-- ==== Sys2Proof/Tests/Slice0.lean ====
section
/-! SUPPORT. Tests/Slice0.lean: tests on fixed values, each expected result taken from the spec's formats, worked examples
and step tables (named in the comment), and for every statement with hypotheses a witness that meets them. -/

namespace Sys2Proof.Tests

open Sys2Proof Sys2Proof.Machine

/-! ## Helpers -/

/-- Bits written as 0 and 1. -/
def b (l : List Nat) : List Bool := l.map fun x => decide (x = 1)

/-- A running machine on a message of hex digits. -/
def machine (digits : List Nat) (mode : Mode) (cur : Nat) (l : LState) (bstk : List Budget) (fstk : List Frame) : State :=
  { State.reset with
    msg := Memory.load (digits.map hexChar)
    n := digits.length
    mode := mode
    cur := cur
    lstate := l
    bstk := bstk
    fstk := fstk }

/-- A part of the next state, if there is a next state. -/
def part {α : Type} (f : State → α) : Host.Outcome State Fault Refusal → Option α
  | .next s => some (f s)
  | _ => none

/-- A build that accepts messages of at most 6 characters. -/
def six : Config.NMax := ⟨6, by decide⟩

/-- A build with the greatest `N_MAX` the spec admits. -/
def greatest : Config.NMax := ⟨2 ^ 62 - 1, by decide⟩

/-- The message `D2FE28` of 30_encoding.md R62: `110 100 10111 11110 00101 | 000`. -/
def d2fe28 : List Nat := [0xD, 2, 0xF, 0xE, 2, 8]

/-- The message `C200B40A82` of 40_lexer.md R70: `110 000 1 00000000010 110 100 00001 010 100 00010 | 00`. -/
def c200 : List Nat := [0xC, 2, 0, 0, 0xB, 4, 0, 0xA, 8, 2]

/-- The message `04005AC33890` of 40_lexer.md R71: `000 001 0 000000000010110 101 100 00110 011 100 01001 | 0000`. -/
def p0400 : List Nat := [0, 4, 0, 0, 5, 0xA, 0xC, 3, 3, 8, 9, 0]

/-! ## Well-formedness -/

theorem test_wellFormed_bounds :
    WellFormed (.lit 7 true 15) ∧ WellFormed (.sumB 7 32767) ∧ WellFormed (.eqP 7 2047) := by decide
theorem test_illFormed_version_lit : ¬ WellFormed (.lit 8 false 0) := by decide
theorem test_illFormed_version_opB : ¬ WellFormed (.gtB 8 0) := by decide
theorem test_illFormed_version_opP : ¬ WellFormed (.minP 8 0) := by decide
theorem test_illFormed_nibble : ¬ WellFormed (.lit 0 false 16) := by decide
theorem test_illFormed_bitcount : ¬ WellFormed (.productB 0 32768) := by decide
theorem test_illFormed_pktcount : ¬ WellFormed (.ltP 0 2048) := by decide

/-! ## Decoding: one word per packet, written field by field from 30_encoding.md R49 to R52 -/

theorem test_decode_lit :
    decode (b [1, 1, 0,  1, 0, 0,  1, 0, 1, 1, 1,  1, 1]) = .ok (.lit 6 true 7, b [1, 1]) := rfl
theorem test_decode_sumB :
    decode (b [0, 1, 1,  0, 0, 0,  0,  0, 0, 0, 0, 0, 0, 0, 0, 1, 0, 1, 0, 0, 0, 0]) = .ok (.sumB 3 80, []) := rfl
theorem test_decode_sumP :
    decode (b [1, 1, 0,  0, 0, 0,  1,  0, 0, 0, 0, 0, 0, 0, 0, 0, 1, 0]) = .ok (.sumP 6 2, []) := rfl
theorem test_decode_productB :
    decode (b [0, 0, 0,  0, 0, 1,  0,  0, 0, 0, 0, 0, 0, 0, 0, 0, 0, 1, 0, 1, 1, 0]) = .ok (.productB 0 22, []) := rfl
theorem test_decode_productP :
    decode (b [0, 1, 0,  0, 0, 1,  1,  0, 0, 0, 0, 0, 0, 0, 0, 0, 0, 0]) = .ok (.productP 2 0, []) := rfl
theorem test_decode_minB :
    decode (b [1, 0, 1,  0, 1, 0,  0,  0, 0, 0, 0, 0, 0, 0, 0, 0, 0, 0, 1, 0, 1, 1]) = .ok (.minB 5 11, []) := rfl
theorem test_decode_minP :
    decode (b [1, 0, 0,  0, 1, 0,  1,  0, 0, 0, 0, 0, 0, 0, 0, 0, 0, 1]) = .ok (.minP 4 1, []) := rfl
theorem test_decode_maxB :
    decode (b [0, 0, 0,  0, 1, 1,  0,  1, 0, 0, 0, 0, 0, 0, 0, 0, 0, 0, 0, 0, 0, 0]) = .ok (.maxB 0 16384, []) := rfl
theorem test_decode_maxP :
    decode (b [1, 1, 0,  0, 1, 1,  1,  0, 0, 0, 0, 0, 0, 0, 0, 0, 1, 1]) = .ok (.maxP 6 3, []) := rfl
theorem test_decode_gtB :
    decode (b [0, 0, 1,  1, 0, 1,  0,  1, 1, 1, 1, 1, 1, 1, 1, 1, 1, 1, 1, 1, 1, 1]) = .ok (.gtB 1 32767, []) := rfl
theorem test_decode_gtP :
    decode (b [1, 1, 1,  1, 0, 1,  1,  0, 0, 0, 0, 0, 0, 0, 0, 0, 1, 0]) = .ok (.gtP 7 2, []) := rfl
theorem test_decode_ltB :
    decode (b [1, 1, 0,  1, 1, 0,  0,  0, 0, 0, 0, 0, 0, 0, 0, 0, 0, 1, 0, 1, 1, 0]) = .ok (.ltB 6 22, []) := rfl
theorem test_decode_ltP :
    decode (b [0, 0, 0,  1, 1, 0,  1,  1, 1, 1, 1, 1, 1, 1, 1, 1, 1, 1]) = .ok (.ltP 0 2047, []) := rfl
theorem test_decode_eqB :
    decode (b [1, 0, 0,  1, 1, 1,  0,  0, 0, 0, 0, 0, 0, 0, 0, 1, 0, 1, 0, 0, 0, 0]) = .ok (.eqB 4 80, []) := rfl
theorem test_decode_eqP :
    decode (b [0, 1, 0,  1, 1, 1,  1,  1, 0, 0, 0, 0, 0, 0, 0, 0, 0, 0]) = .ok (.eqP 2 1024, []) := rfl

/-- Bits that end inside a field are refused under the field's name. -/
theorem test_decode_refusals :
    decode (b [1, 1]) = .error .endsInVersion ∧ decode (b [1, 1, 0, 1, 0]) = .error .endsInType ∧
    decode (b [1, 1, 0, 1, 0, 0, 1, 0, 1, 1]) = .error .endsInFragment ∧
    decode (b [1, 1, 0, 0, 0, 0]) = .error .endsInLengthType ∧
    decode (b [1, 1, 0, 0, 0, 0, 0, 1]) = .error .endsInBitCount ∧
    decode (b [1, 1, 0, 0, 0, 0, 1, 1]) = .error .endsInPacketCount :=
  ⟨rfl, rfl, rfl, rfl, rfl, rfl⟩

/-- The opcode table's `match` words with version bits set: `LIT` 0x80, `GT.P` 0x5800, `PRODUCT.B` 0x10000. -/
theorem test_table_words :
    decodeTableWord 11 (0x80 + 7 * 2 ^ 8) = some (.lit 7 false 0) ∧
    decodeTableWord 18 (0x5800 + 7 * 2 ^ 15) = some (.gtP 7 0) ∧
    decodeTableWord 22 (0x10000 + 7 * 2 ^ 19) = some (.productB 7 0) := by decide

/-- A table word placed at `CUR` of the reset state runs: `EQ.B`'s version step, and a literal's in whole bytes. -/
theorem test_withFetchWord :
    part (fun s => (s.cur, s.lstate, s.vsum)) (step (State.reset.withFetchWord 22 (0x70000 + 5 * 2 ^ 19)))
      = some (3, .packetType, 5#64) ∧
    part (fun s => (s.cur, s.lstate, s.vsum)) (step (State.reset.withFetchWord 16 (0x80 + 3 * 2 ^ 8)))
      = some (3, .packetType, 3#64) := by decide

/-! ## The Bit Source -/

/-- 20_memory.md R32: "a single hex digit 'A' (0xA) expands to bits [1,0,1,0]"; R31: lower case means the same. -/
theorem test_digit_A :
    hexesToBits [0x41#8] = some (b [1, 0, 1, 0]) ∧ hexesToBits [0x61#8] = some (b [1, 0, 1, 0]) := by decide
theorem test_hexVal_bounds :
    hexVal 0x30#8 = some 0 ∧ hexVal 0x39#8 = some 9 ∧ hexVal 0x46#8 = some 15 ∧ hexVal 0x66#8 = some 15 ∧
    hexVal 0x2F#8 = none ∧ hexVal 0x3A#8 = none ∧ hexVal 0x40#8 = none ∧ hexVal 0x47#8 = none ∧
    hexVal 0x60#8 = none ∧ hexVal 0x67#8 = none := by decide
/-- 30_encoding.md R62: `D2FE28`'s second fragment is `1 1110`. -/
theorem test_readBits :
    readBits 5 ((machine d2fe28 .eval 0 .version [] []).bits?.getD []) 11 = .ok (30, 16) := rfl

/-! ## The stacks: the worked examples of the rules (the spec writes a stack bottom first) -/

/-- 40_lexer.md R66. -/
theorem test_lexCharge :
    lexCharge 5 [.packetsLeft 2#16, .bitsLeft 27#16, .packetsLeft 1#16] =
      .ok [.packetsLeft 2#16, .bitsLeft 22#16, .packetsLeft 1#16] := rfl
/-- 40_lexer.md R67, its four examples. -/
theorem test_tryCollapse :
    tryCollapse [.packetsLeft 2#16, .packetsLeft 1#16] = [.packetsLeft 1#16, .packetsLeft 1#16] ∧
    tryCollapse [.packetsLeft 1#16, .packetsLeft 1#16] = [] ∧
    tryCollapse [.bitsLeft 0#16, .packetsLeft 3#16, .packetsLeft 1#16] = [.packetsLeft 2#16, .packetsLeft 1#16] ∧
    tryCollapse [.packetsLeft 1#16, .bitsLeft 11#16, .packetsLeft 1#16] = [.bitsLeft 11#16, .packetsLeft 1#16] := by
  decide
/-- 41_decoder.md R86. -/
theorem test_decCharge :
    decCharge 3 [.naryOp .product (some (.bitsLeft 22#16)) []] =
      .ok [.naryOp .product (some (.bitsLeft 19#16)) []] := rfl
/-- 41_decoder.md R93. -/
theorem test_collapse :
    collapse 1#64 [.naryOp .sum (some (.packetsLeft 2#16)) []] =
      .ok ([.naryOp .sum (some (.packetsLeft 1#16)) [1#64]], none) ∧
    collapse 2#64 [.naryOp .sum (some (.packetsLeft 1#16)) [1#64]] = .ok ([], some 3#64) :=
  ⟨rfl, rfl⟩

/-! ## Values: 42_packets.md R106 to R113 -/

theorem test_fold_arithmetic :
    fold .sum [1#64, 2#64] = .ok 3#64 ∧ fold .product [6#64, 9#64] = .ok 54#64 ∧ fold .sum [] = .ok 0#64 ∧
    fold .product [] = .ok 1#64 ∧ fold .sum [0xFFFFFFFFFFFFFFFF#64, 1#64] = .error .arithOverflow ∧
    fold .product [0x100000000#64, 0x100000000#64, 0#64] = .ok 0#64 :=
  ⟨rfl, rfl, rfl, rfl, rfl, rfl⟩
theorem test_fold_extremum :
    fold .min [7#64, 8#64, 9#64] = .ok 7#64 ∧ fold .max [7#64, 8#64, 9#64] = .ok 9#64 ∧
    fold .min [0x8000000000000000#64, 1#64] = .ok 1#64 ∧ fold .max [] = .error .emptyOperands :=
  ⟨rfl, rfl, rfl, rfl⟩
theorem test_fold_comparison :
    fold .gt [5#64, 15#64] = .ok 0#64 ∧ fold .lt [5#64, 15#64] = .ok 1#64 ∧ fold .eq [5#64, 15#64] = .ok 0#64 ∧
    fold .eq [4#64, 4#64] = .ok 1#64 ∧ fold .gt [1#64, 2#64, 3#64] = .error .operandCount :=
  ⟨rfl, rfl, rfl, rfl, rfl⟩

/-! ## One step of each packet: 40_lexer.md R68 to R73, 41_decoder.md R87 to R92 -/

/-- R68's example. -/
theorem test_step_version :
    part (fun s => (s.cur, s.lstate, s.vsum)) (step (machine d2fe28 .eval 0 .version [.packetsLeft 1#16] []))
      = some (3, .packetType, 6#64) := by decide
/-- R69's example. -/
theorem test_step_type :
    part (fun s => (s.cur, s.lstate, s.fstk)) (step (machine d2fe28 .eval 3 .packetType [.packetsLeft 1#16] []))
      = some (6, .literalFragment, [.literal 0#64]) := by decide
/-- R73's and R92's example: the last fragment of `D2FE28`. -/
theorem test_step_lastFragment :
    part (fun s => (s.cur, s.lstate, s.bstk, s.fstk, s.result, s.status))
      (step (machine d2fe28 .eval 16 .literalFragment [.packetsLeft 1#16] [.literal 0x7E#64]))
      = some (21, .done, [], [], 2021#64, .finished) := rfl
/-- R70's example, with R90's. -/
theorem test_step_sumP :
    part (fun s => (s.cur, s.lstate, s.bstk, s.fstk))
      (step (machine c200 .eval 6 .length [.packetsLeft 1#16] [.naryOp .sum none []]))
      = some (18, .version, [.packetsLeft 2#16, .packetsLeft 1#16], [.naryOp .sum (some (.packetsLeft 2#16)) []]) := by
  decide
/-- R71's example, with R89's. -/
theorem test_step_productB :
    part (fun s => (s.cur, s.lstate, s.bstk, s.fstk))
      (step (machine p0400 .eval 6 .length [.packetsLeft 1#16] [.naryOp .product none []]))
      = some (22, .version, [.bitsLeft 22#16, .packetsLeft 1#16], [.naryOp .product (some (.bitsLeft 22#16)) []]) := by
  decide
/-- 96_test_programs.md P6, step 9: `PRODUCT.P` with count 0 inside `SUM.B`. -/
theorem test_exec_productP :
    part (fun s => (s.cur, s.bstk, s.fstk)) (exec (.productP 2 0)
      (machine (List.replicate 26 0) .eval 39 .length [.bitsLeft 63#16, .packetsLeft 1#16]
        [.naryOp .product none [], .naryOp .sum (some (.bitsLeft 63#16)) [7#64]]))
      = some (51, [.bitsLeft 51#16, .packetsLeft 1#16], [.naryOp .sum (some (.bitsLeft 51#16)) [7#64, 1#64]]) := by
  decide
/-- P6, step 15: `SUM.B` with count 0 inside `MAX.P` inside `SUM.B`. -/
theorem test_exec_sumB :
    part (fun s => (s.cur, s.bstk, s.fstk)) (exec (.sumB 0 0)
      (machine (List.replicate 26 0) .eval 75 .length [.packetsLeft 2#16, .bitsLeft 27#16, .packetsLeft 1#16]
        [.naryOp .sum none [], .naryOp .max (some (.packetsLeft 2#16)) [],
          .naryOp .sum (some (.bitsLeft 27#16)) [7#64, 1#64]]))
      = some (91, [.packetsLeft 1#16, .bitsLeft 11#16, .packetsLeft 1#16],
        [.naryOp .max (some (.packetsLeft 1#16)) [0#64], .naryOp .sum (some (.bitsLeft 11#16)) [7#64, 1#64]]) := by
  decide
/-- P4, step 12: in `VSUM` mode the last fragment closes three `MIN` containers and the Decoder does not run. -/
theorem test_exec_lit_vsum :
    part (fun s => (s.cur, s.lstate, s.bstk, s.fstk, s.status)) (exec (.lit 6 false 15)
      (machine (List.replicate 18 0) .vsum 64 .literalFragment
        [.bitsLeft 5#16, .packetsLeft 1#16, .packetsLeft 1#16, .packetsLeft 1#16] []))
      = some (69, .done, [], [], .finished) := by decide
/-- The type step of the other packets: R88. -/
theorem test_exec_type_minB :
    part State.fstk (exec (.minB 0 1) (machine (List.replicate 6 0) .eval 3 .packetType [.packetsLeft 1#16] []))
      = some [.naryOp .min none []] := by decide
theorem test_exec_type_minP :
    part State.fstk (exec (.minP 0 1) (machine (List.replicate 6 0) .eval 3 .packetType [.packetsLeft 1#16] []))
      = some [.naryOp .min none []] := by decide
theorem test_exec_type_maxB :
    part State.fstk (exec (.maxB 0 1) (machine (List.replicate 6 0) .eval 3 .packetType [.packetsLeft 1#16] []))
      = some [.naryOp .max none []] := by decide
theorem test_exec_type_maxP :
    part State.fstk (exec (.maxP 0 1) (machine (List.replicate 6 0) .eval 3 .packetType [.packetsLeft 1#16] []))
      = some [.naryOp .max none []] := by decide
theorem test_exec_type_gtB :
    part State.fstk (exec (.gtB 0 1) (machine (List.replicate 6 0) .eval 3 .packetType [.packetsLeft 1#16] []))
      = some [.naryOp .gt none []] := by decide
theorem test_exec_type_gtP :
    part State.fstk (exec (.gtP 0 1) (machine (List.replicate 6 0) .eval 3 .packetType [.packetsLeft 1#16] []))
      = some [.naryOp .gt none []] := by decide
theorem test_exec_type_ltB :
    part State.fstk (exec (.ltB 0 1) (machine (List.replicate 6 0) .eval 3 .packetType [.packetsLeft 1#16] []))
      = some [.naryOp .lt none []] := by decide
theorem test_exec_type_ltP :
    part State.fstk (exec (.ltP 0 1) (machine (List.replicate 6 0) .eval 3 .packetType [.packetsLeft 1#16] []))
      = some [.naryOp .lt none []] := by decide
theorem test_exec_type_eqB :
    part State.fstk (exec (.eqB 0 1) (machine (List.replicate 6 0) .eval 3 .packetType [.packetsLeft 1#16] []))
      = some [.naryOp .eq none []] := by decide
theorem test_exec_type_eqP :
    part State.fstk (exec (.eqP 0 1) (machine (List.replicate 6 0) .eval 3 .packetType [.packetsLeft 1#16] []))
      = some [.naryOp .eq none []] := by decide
_ _ _ _ _ _ _
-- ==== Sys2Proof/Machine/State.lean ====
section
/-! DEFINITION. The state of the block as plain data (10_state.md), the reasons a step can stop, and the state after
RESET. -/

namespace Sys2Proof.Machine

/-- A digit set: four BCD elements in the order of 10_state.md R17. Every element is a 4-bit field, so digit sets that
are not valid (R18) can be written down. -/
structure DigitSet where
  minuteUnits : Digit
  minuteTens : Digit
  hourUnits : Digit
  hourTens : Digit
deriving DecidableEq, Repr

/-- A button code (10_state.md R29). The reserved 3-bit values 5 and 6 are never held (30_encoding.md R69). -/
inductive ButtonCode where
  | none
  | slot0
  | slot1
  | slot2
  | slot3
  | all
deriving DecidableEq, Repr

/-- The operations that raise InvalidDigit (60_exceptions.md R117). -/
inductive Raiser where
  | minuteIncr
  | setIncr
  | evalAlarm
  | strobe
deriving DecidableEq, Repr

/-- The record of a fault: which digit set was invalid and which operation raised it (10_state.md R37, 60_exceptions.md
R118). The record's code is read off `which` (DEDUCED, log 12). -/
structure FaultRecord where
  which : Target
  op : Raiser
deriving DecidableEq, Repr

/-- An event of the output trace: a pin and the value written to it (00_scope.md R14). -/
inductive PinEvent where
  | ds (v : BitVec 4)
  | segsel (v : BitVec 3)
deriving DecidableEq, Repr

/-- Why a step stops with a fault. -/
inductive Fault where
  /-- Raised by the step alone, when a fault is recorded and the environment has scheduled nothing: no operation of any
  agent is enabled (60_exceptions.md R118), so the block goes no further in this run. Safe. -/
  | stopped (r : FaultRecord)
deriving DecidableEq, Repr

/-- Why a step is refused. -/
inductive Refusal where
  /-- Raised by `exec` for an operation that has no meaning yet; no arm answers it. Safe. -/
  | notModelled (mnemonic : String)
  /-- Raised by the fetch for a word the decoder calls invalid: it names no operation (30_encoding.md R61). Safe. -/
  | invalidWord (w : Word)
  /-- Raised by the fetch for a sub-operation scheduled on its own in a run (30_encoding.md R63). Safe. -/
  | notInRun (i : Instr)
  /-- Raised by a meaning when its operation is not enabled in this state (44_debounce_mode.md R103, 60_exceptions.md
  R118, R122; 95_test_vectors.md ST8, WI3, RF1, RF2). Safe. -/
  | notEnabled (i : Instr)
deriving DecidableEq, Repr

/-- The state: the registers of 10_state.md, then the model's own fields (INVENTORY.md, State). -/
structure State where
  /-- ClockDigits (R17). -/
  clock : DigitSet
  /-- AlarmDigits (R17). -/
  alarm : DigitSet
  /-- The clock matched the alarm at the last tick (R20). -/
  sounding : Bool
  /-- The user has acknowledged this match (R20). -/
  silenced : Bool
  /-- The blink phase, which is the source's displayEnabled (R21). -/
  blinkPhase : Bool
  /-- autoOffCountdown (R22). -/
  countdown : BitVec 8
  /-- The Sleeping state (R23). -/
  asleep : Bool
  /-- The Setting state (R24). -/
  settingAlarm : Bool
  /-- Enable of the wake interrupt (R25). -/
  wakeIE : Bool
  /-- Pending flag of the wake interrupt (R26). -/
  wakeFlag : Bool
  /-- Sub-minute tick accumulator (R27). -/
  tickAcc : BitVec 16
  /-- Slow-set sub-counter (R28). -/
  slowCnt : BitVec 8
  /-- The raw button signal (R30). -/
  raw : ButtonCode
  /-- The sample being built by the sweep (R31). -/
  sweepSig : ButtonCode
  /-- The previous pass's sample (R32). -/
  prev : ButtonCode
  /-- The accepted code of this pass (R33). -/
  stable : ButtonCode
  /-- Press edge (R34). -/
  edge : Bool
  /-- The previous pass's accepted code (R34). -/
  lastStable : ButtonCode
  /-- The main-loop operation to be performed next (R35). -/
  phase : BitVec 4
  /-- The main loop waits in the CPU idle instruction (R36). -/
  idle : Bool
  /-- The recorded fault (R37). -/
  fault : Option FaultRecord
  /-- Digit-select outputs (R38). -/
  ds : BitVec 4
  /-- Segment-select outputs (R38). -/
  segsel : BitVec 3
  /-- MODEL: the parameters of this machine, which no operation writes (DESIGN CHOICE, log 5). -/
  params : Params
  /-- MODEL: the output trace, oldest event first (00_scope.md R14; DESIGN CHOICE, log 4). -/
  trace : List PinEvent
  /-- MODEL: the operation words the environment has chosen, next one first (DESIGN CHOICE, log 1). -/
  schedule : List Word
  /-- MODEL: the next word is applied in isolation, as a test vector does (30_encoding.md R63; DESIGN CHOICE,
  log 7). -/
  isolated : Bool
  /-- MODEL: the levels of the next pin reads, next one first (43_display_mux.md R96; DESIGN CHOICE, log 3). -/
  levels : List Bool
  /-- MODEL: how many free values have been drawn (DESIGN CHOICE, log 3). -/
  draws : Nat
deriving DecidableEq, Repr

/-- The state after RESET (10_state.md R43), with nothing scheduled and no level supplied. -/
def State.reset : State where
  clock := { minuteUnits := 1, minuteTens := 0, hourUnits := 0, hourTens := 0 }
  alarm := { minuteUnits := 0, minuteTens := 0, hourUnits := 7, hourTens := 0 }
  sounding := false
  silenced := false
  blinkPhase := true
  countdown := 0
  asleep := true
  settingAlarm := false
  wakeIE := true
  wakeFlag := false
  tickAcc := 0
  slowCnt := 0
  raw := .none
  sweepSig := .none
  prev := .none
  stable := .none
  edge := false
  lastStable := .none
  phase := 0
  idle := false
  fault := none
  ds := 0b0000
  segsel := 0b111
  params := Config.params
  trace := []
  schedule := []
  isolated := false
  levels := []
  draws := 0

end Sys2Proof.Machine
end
_ _ _ _ _ _ _
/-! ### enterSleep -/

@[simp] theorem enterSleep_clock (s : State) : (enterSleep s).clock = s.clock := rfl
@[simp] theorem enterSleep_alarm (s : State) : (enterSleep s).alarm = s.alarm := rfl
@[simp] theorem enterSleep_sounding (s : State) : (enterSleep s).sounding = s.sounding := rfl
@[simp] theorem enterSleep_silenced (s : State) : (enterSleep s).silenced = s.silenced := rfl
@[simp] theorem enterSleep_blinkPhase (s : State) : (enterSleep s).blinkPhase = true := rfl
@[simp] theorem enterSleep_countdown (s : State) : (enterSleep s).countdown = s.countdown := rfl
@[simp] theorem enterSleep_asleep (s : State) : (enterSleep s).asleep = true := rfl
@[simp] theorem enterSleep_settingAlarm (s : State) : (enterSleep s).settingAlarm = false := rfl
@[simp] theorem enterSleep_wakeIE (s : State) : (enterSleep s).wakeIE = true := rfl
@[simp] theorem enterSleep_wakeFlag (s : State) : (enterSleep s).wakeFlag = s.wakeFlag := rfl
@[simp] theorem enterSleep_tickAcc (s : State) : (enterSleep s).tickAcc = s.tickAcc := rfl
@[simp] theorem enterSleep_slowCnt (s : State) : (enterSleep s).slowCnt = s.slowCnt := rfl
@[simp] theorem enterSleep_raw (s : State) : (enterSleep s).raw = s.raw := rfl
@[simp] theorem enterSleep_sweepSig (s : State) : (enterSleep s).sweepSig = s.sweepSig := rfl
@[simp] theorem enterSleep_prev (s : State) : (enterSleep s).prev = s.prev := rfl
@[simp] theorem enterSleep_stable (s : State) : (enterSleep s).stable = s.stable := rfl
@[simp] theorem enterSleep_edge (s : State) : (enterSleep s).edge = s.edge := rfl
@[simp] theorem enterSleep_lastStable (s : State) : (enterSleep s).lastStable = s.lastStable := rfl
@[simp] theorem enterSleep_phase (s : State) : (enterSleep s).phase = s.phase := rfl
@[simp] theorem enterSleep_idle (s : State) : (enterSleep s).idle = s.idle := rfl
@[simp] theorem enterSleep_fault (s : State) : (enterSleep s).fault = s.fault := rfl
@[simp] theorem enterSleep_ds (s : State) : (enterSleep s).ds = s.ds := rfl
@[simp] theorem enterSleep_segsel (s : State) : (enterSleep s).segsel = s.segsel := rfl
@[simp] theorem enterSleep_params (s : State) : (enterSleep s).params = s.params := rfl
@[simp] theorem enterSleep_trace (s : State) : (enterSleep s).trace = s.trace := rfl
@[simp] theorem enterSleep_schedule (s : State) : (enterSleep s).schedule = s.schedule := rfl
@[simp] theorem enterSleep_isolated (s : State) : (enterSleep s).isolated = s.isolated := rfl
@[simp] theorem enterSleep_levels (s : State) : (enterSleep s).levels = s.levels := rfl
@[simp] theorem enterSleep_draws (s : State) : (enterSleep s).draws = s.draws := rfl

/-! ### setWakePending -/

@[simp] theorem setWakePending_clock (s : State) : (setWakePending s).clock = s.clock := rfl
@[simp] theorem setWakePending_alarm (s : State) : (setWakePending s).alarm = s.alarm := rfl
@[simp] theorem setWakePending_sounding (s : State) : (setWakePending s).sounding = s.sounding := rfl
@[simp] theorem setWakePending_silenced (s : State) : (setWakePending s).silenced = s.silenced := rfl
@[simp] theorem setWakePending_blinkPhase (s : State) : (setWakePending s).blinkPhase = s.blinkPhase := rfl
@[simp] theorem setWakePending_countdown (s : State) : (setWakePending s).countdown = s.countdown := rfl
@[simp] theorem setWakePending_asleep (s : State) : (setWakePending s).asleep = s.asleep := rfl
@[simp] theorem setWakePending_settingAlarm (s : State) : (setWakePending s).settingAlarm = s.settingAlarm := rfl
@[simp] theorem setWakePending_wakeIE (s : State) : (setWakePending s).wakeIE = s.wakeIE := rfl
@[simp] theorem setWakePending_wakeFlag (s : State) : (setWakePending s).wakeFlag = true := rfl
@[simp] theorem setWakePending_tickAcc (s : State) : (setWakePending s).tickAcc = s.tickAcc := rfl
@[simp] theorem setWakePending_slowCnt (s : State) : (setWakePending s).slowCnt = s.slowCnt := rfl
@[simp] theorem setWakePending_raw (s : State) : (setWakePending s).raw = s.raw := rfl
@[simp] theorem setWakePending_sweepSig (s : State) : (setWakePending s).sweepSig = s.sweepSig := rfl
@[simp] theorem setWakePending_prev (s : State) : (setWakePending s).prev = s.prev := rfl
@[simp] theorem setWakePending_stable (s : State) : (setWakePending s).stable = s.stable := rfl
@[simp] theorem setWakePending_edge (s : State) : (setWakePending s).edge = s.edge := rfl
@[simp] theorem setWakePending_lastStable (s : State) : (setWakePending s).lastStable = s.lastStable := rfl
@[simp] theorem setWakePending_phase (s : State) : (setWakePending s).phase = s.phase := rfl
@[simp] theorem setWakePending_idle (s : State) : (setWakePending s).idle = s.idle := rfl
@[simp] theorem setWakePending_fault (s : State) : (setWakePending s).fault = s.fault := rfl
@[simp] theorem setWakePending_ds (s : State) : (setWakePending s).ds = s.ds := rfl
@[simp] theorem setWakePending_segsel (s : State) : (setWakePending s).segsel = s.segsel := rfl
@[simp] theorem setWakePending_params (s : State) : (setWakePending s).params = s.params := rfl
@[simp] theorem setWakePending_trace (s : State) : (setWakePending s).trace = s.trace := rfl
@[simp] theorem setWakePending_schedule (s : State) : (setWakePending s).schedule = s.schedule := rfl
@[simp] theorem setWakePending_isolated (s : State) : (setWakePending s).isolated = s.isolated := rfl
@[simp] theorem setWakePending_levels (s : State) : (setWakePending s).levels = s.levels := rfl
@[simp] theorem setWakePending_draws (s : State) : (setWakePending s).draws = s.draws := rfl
_ _ _ _ _ _ _
### EXERCISE BRIEF
The answer must consist of each line in the entries above that includes "writes".

### TASK RESULT
/-! ## The stacks: the worked examples of the rules (the spec writes a stack bottom first) -/
  /-- MODEL: the parameters of this machine, which no operation writes (DESIGN CHOICE, log 5). -/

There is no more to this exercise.